[ 
https://issues.apache.org/jira/browse/HDFS-10785?page=com.atlassian.jira.plugin.system.issuetabpanels:comment-tabpanel&focusedCommentId=16012716#comment-16012716
 ] 

James Clampffer commented on HDFS-10785:
----------------------------------------

Thanks for the improvements [~anatoli.shein]!  There's just a few more things I 
noticed in my last pass.

1) FsInfo::str takes a URI object.  Can we have the str method just format the 
contents of the FsInfo struct?  If a tool wants to prefix those contents with a 
URI it can do it in a more application specific way elsewhere.  The main issue 
here is that because you include common/uri.h you're pulling implementation 
details into the public headers, so those headers alone wouldn't be enough to 
link against the library. 

2) In the headers for FsInfo, StatInfo, and ContentSummary you include iomanip 
and sstream.  You can push these includes down to the implementation since they 
only need std::string.  content_summary.h also includes stdint.h, but c+\+11 
should have all the (u)int<width>_t types built in, was there some other reason 
you needed to include this?  Maybe older compiler with partial c++11 support?

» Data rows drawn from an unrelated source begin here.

/-- Multiplication by a power of 2 is additive, doubling by doubling. -/
theorem State.TablesBuilt.expMod_gfMul_xor (n : Nat) (b c : Byte) :
    s.gfMul (s.expMod n) (b ^^^ c) = s.gfMul (s.expMod n) b ^^^ s.gfMul (s.expMod n) c := by
  induction n with
  | zero => simp only [h.expMod_zero, h.one_gfMul]
  | succ n ih => simp only [h.expMod_succ_gfMul, ih, doubled_xor]

theorem State.TablesBuilt.gfMul_xor (a b c : Byte) : s.gfMul a (b ^^^ c) = s.gfMul a b ^^^ s.gfMul a c := by
  by_cases ha : a = 0#8
  · simp [ha]
  obtain ⟨n, rfl⟩ := h.exists_expMod ha
  exact h.expMod_gfMul_xor n b c

theorem State.TablesBuilt.xor_gfMul (a b c : Byte) : s.gfMul (a ^^^ b) c = s.gfMul a c ^^^ s.gfMul b c := by
  rw [s.gfMul_comm, h.gfMul_xor, s.gfMul_comm c a, s.gfMul_comm c b]

end

/-- Settles O31: addition is the exclusive-or; multiplication by the laws above. -/
theorem fieldLaws : Obligations.FieldLaws :=
  ⟨fun a b c => ⟨BitVec.xor_comm a b, BitVec.xor_assoc a b c, BitVec.xor_zero, BitVec.xor_self⟩,
    fun s h a b c => ⟨s.gfMul_comm a b, h.gfMul_assoc a b c, h.gfMul_xor a b c, h.gfMul_one a, s.gfMul_zero a,
      h.eq_zero_of_gfMul, fun ha => h.gfMul_gfInv ha⟩⟩

end Sys2Proof.Machine
end

section
/-! The product is the carry-less product reduced by 0x11D (spec/40_field.md R49, R55): both are additive in the second
operand, so it is enough to compare them on the powers x^k of the polynomial basis. -/

namespace Sys2Proof.Machine

/-! ### Additive maps of bit strings -/

/-- An additive map goes through a fold that adds the elements a test selects. -/
theorem map_foldl_select {α β ι : Type} [XorOp α] [XorOp β] {f : α → β} (hf : ∀ x y, f (x ^^^ y) = f x ^^^ f y)
    (p : ι → Bool) (e : ι → α) (l : List ι) (acc : α) :
    f (l.foldl (fun acc k => if p k then acc ^^^ e k else acc) acc) =
      l.foldl (fun acc k => if p k then acc ^^^ f (e k) else acc) (f acc) := by
  induction l generalizing acc with
  | nil => rfl
  | cons k l ih =>
    rw [List.foldl_cons, List.foldl_cons, ih]
    cases p k with
    | true => simp only [if_true, hf]
    | false => rfl

/-- A fold of additive steps is additive. -/
theorem foldl_xor_of_step_xor {ι : Type} {step : Nat → ι → Nat}
    (hstep : ∀ x y k, step (x ^^^ y) k = step x k ^^^ step y k) (l : List ι) (x y : Nat) :
    l.foldl step (x ^^^ y) = l.foldl step x ^^^ l.foldl step y := by
  induction l generalizing x y with
  | nil => rfl
  | cons k l ih => rw [List.foldl_cons, hstep, ih, List.foldl_cons, List.foldl_cons]

/-- One bit of the reduction: where bit 14 - k is set, 0x11D is added at that bit (R49). -/
def reduceBit (v k : Nat) : Nat := if v.testBit (14 - k) then v ^^^ (0x11D <<< (6 - k)) else v

theorem reduceBit_xor (v w k : Nat) : reduceBit (v ^^^ w) k = reduceBit v k ^^^ reduceBit w k := by
  unfold reduceBit
  rw [Nat.testBit_xor]
  cases v.testBit (14 - k) <;> cases w.testBit (14 - k) <;>
    simp [Nat.xor_assoc, Nat.xor_comm, Nat.xor_left_comm]

theorem reduce11D_eq (v : Nat) : reduce11D v = BitVec.ofNat 8 ((List.range 7).foldl reduceBit v) := rfl

theorem reduce11D_xor (v w : Nat) : reduce11D (v ^^^ w) = reduce11D v ^^^ reduce11D w := by
  rw [reduce11D_eq, foldl_xor_of_step_xor reduceBit_xor, BitVec.ofNat_xor, ← reduce11D_eq, ← reduce11D_eq]

/-! ### The two products on the polynomial basis -/

/-- A byte is the sum of the basis elements its bits select. -/
theorem eq_foldl_bits : ∀ b : Byte,
    b = (List.range 8).foldl (fun acc k => if b.getLsbD k then acc ^^^ BitVec.twoPow 8 k else acc) 0#8 := by
  decide +kernel

/-- The first eight powers of 2 are the basis. -/
theorem reset_expMod_eq_twoPow : ∀ k < 8, State.reset.expMod k = BitVec.twoPow 8 k := by decide +kernel

/-- Shifting by k and reducing is doubling k times. -/
theorem reduce11D_shiftLeft : ∀ k < 8, ∀ a : Byte, reduce11D (a.toNat <<< k) = doubled^[k] a := by decide +kernel

/-- And so is multiplying by the k-th power of 2. -/
theorem State.TablesBuilt.expMod_gfMul_eq_iterate {s : State} (h : s.TablesBuilt) (k : Nat) (a : Byte) :
    s.gfMul (s.expMod k) a = doubled^[k] a := by
  induction k with
  | zero => rw [h.expMod_zero, h.one_gfMul, Function.iterate_zero_apply]
  | succ k ih => rw [h.expMod_succ_gfMul, ih, Function.iterate_succ_apply']

theorem State.TablesBuilt.gfMul_twoPow {s : State} (h : s.TablesBuilt) {k : Nat} (hk : k < 8) (a : Byte) :
    s.gfMul a (BitVec.twoPow 8 k) = reduce11D (a.toNat <<< k) := by
  have hpow : s.expMod k = BitVec.twoPow 8 k := (h.expAt_eq _).trans (reset_expMod_eq_twoPow k hk)
  rw [reduce11D_shiftLeft k hk, ← hpow, s.gfMul_comm, h.expMod_gfMul_eq_iterate]

/-- Settles O30: bit by bit of the second operand. -/
theorem gfmulIsReducedCarrylessProduct : Obligations.GfmulIsReducedCarrylessProduct := by
  intro s h a b
  have hmul := map_foldl_select (h.gfMul_xor a) b.getLsbD (BitVec.twoPow 8) (List.range 8) 0#8
  have hred := map_foldl_select reduce11D_xor b.getLsbD (a.toNat <<< ·) (List.range 8) 0
  rw [← eq_foldl_bits] at hmul
  rw [carrylessProduct, hred, hmul, s.gfMul_zero]
  refine List.foldl_ext _ _ _ fun acc k hk => ?_
  rw [h.gfMul_twoPow (List.mem_range.mp hk)]

end Sys2Proof.Machine
end

section
/-! Evaluation of the split polynomial (spec/41_split.md R63, R66, R70). -/

namespace Sys2Proof.Machine

/-! ### One coefficient -/

/-- One coefficient is held at index 0 alone, under KC = 1. -/
theorem coefHeld_of_one {s : State} {c : Byte} (hkc : s.kc = 1#8) (hcoef : s.coef = Memory.ofBytes [c]) : s.CoefHeld := by
  rw [State.CoefHeld, hkc, hcoef]
  exact Memory.ofBytes_holds [c]

/-- Its Horner value is c ^ (00 · x): the zero operand reads no table. -/
theorem State.hornerValue_singleton (s : State) (c x : Byte) : s.hornerValue [c] x = c := by
  simp [State.hornerValue]

/-- PEVAL out of the fault state, on an X and a KC that raise nothing. -/
theorem execPeval_of_held {s : State} {x : Byte} (herr : s.err = 0#8) (hx : x ≠ 0#8) (hkc : s.kc ≠ 0#8) (h : s.CoefHeld) :
    execPeval x s = finishing (s.hornerValue s.coefficients x) s := by
  rw [execPeval, unlessFaulted_of_ok herr, if_neg hx, if_neg hkc, State.horner_ok h, withValue_ok]

/-- SPLIT out of the fault state, on an N that raises nothing: one word per share (R69). -/
theorem execSplit_of_held {s : State} {n : Byte} (herr : s.err = 0#8) (hn : n ≠ 0#8) (hkc : s.kc ≠ 0#8)
    (hle : s.kc.toNat ≤ n.toNat) (h : s.CoefHeld) {ys : List Byte}
    (hys : (List.range n.toNat).map (fun k => s.hornerValue s.coefficients (BitVec.ofNat 8 (k + 1))) = ys) :
    execSplit n s = .next ((s.emitAll ys).setRes (ys.getLastD s.res)) := by
  rw [execSplit, unlessFaulted_of_ok herr, if_neg hn, if_neg hkc, if_neg (by omega), State.evaluations_ok h, withValue_ok, hys]

/-- Settles O38: every Horner value is the coefficient. -/
theorem oneCoefficientIsConstant : Obligations.OneCoefficientIsConstant := by
  intro s c herr hkc hcoef
  have hheld := coefHeld_of_one hkc hcoef
  have hkc0 : s.kc ≠ 0#8 := by rw [hkc]; decide
  have hval : ∀ x, s.hornerValue s.coefficients x = c := fun x => by
    rw [State.coefficients, hcoef, Memory.ofBytes_values, s.hornerValue_singleton]
  refine ⟨fun x hx => ?_, fun n hn => ?_⟩
  · have hexec := execPeval_of_held herr hx hkc0 hheld
    rwa [hval] at hexec
  · have hpos : n.toNat ≠ 0 := fun h0 => hn (BitVec.eq_of_toNat_eq h0)
    have hle : s.kc.toNat ≤ n.toNat := by rw [hkc]; exact Nat.one_le_iff_ne_zero.mpr hpos
    have hys : (List.range n.toNat).map (fun k => s.hornerValue s.coefficients (BitVec.ofNat 8 (k + 1))) =
        List.replicate n.toNat c := by simp [hval]
    refine (execSplit_of_held herr hn hkc0 hle hheld hys).trans ?_
    simp [State.emitAll, State.setRes, List.getLastD_eq_getLast?, List.getLast?_replicate, hpos]

/-! ### Horner's method is the polynomial's value -/

/-- P(x) with one more coefficient at the top adds its power (R63). -/
theorem State.polyValue_append (s : State) (coeffs : List Byte) (c x : Byte) :
    s.polyValue (coeffs ++ [c]) x = s.polyValue coeffs x ^^^ s.gfMul c (s.gfPow x coeffs.length) := by
  rw [State.polyValue, Memory.ofBytes_append, List.foldl_append]
  rfl

/-- R66's loop started from an accumulator carries it up by x^K. -/
theorem State.TablesBuilt.horner_foldr {s : State} (h : s.TablesBuilt) (coeffs : List Byte) (x acc : Byte) :
    coeffs.foldr (fun c a => s.gfMul a x ^^^ c) acc =
      s.hornerValue coeffs x ^^^ s.gfMul acc (s.gfPow x coeffs.length) := by
  induction coeffs with
  | nil => exact ((BitVec.zero_xor).trans (h.gfMul_one acc)).symm
  | cons c cs ih =>
    calc (c :: cs).foldr (fun c a => s.gfMul a x ^^^ c) acc
        = s.gfMul (s.hornerValue cs x ^^^ s.gfMul acc (s.gfPow x cs.length)) x ^^^ c := by rw [List.foldr_cons, ih]
      _ = s.gfMul (s.hornerValue cs x) x ^^^ s.gfMul acc (s.gfPow x (cs.length + 1)) ^^^ c := by
        rw [h.xor_gfMul, h.gfMul_assoc, State.gfPow]
      _ = s.hornerValue (c :: cs) x ^^^ s.gfMul acc (s.gfPow x (c :: cs).length) := by
        rw [BitVec.xor_assoc, BitVec.xor_comm _ c, ← BitVec.xor_assoc]
        rfl

/-- Horner's method with one more coefficient at the top adds the same power. -/
theorem State.TablesBuilt.hornerValue_append {s : State} (h : s.TablesBuilt) (coeffs : List Byte) (c x : Byte) :
    s.hornerValue (coeffs ++ [c]) x = s.hornerValue coeffs x ^^^ s.gfMul c (s.gfPow x coeffs.length) := by
  have hacc : s.gfMul 0x00#8 x ^^^ c = c := by simp
  rw [State.hornerValue, List.foldr_append, List.foldr_cons, List.foldr_nil, hacc, h.horner_foldr]

/-- Settles O39: coefficient by coefficient, from the constant term up. -/
theorem hornerIsPolynomialValue : Obligations.HornerIsPolynomialValue := by
  intro s h coeffs x
  induction coeffs using List.reverseRecOn with
  | nil => rfl
  | append_singleton coeffs c ih => rw [h.hornerValue_append, s.polyValue_append, ih]

end Sys2Proof.Machine
end

section
/-! R75's loop is the Lagrange formula at X = 0 (spec/42_combine.md): each pass of the inner loop, on exponents, multiplies
by the factor X_j / (X_i ^ X_j). -/

namespace Sys2Proof.Machine

/-- One pass of R75's inner loop at the point with coordinate xi, over another coordinate xj, on the rules' tables. -/
def State.loopPass (s : State) (xi : Byte) (product : Nat) (xj : Byte) : Nat :=
  (product + (s.logOf xj).toNat + 255 - (s.logOf (xi ^^^ xj)).toNat) % 255

theorem State.loopPass_le (s : State) (xi : Byte) (product : Nat) (xj : Byte) : s.loopPass xi product xj ≤ 255 :=
  Nat.le_of_lt (Nat.mod_lt _ (by decide))

/-- The factor for another X coordinate (R75, R77). -/
theorem State.basisFactor_of_ne (s : State) {xi xj : Byte} (hd : gfAdd xi xj ≠ 0#8) :
    s.basisFactor xi xj = s.gfMul xj (s.gfInv (gfAdd xi xj) hd) := dif_neg hd

/-- The factor of a point with itself is 1. -/
theorem State.basisFactor_self (s : State) (x : Byte) : s.basisFactor x x = 0x01#8 := dif_pos (gfAdd_eq_zero.mpr rfl)

/-- The inner loop over the other points, from an exponent. -/
def State.loopExponent (s : State) (xi : Byte) (points : List (Byte × Byte)) (product : Nat) : Nat :=
  (points.filter fun q => q.1 ≠ xi).foldl (fun product q => s.loopPass xi product q.1) product

/-- What a point adds to the loop's sum. -/
def State.loopTerm (s : State) (points : List (Byte × Byte)) (p : Byte × Byte) : Byte :=
  if p.2 = 0#8 then 0x00#8 else s.expOf (s.loopExponent p.1 points (s.logOf p.2).toNat)

/-- What a point adds to the formula's sum. -/
def State.formulaTerm (s : State) (points : List (Byte × Byte)) (p : Byte × Byte) : Byte :=
  (points.map fun q => s.basisFactor p.1 q.1).foldl s.gfMul p.2

theorem State.lagrangeFormula_eq (s : State) (points : List (Byte × Byte)) :
    s.lagrangeFormula points = (points.map (s.formulaTerm points)).foldl gfAdd 0x00#8 := rfl

theorem State.lagrangeLoop_eq (s : State) (points : List (Byte × Byte)) :
    s.lagrangeLoop points = (points.map (s.loopTerm points)).foldl gfAdd 0x00#8 := by
  rw [List.foldl_map]
  refine List.foldl_ext _ _ _ fun sum p _ => ?_
  unfold State.loopTerm
  split
  · exact BitVec.xor_zero.symm
  · rfl

/-- A point with Y = 0 adds nothing to the formula either. -/
theorem State.foldl_gfMul_zero (s : State) (factors : List Byte) : factors.foldl s.gfMul 0#8 = 0#8 := by
  induction factors with
  | nil => rfl
  | cons f fs ih => rw [List.foldl_cons, s.zero_gfMul, ih]

theorem State.loopExponent_le (s : State) (xi : Byte) (points : List (Byte × Byte)) {product : Nat} (hp : product ≤ 255) :
    s.loopExponent xi points product ≤ 255 :=
  List.foldlRecOn (motive := (· ≤ 255)) _ _ hp fun _ _ _ _ => s.loopPass_le _ _ _

section

variable {s : State} (h : s.TablesBuilt)
include h

/-- EXPS at an index up to 255 is the power of 2, for EXPS[255] = EXPS[0] (R51). -/
theorem State.TablesBuilt.expOf_eq_expMod {n : Nat} (hn : n ≤ 255) : s.expOf n = s.expMod n := by
  have hto : (BitVec.ofNat 8 n).toNat = n := by rw [BitVec.toNat_ofNat]; omega
  rw [← hto, s.expOf_eq_expAt, h.expMod_toNat]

3) in hdfs_ls your handler takes an std::promise by reference.  This gets into 
race condition issues described in HDFS-11556 which you might be less likely to 
hit if you're using a single worker thread.  For now just wrap the promise in a 
shared_ptr and capture the shared_ptr by copy.

That issue is amplified here (from same block of code):
{code}
      if (!has_more_results) {
        promise.set_value();  //set promise
        return false;         //request stop sending results
      }
      return true;  //request more results
{code}

If you have something blocked on that promise it's possible that it unblocks 
right away and you have a race for assigning values.  It looks like you can get 
away with it here but I'd really try to avoid that by having the lambda take a 
bool&.  Tracing if it's possible to hit that race condition for every usage is 
very time consuming and easy to get wrong.

Other:
This is just personal preference so I'm not going to push 1 way or the other, 
but IMHO sprintf can be a lot more concise than iostream+iomanip for places 
you're doing fixed width output.  If you prefer iomanip that's cool too.

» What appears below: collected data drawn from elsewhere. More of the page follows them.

-- ==== Sys2Proof/Machine/DecodePipeline.lean ====
section
/-! DEFINITION. The decode pipeline (43_decode_pipeline.md): the functions of layer F, `decode` and `DECG`, and the two
commands of the DEC unit. -/

namespace Sys2Proof

open Machine

/-- The result of decoding a text (R130): bytes, or the error InvalidLength, never both (R140). -/
inductive DecodeResult where
  | bytes (bs : List Byte)
  | invalidLength
  deriving DecidableEq, Repr

/-- The bytes of a result: none where it is the error (R140). -/
def decodedBytes : DecodeResult → List Byte
  | .bytes bs => bs
  | .invalidLength => []

/-- `decode(text)` (R130). The length alone decides the error (R136). -/
def Codec.decode (text : List CharCode) : DecodeResult :=
  let l := text.length
  match Config.decDrop (Fin.ofNat 8 l) with
  | none => .invalidLength
  | some drop =>
    let vals := text.map val ++ zeros 5 ((8 - l % 8) % 8)
    let buf := (chunks 8 vals).flatMap (fun v => split5 (pck5Seq v))
    .bytes (buf.take (buf.length - drop))

/-- `DECG(t)` (R131): one group of 1 to 8 characters; `DEC_KEEP[c] = 5 - DEC_DROP[c mod 8]`. -/
def Codec.decg (t : List CharCode) : DecodeResult :=
  match Config.decDrop (Fin.ofNat 8 t.length) with
  | none => .invalidLength
  | some drop => .bytes ((split5 (pck5Seq (t.map val ++ zeros 5 (8 - t.length)))).take (5 - drop))

namespace Machine

/-- `DEC.PUSH D` (R133). An unrecognised `D` pushes the value 0 (41 R104). -/
def execDecPush (d : CharCode) (s : State) : Host.Outcome State Fault Refusal :=
  let g := putField s.dacc s.dcnt (decOperand d)
  if s.dcnt.val < 7 then
    .next (answer false [] (setDec g (s.dcnt + 1) s))
  else
    .next (answer false (split5 g) (setDec 0 0 s))

/-- How many bytes a `DEC.END` at count `c` keeps: `5 - DEC_DROP[c]`; none where the table has no entry (R135, 30 R67). -/
def decKept (c : Fin 8) : Nat := 5 - (Config.decDrop c).getD 5

/-- `DEC.END` (R135); `D` is ignored (30 R75). -/
def execDecEnd (_d : Byte) (s : State) : Host.Outcome State Fault Refusal :=
  let p := padFields s.dacc s.dcnt
  if s.dcnt = 0 then
    .next (answer false [] (setDec 0 0 s))
  else if invalidLength s.dcnt then
    .next (raiseInvalidLength s)
  else
    .next (answer false ((split5 p).take (decKept s.dcnt)) (setDec 0 0 s))

end Machine

end Sys2Proof
end

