-- ==== Sys2Proof/Laws/Run.lean ====
section
/-! SUPPORT. Runs one step at a time, and command sequences one command at a time. -/

namespace Sys2Proof.Machine

@[simp] theorem run_zero (s : State) : Sys2Proof.core.run 0 s = .next s := rfl

/-- A run whose first step answers a next state goes on from there. -/
theorem run_succ_of_next {s t : State} (n : Nat) (h : step s = .next t) :
    Sys2Proof.core.run (n + 1) s = Sys2Proof.core.run n t := by
  have hs : Sys2Proof.core.step s = .next t := h
  simp [Host.Core.run, hs]

@[simp] theorem execSeq_nil (s : State) : execSeq [] s = .next s := rfl

/-- A command sequence whose first command answers a next state goes on from there. -/
theorem execSeq_cons_of_next {i : Instr} {s t : State} (cs : List Instr) (h : exec i s = .next t) :
    execSeq (i :: cs) s = execSeq cs t := by
  simp [execSeq, h]

/-- A sequence is run by running its first part and then its second. -/
theorem execSeq_append_of_next {s t : State} (cs ds : List Instr) (h : execSeq cs s = .next t) :
    execSeq (cs ++ ds) s = execSeq ds t := by
  induction cs generalizing s with
  | nil => cases h; rfl
  | cons i cs ih =>
    cases hi : exec i s with
    | next u =>
      rw [execSeq_cons_of_next cs hi] at h
      rw [List.cons_append, execSeq_cons_of_next _ hi, ih h]
    | fault f => nomatch f
    | refused r => simp [execSeq, hi] at h

@[simp] theorem unitCommands_nil (u : Which) : unitCommands u [] = [] := rfl

theorem unitCommands_cons (u : Which) (i : Instr) (cs : List Instr) :
    unitCommands u (i :: cs) = if i.unit = u then i :: unitCommands u cs else unitCommands u cs := by
  by_cases h : i.unit = u <;> simp [unitCommands, h]

theorem unitResponses_cons (u : Which) (i : Instr) (cs : List Instr) (r : Response) (rs : List Response) :
    unitResponses u (i :: cs) (r :: rs) =
      if i.unit = u then r :: unitResponses u cs rs else unitResponses u cs rs := by
  by_cases h : i.unit = u <;> simp [unitResponses, h]

@[simp] theorem lanesOf_nil : lanesOf [] = [] := rfl

@[simp] theorem lanesOf_cons (r : Response) (rs : List Response) : lanesOf (r :: rs) = r.items ++ lanesOf rs := rfl

@[simp] theorem lanesOf_append (rs rs' : List Response) : lanesOf (rs ++ rs') = lanesOf rs ++ lanesOf rs' := by
  simp [lanesOf]

end Sys2Proof.Machine
end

Some of the handlers for the recursive async calls may be better off as structs 
with an overloaded operator() (lambdas are just shorthand for that anyway).  
Lambdas are good for tiny chunks of code but can become confusing once there's 
a mix of local variables along with stuff being captured particularly when you 
have them inside main().  Doesn't need to be fixed in this patch since the 
other tools do it but if you can think of a nice way to encapsulate that 
functionality (at least pull if from main) it'd make it easier to new 
contributors (and reviewers) to understand and debug.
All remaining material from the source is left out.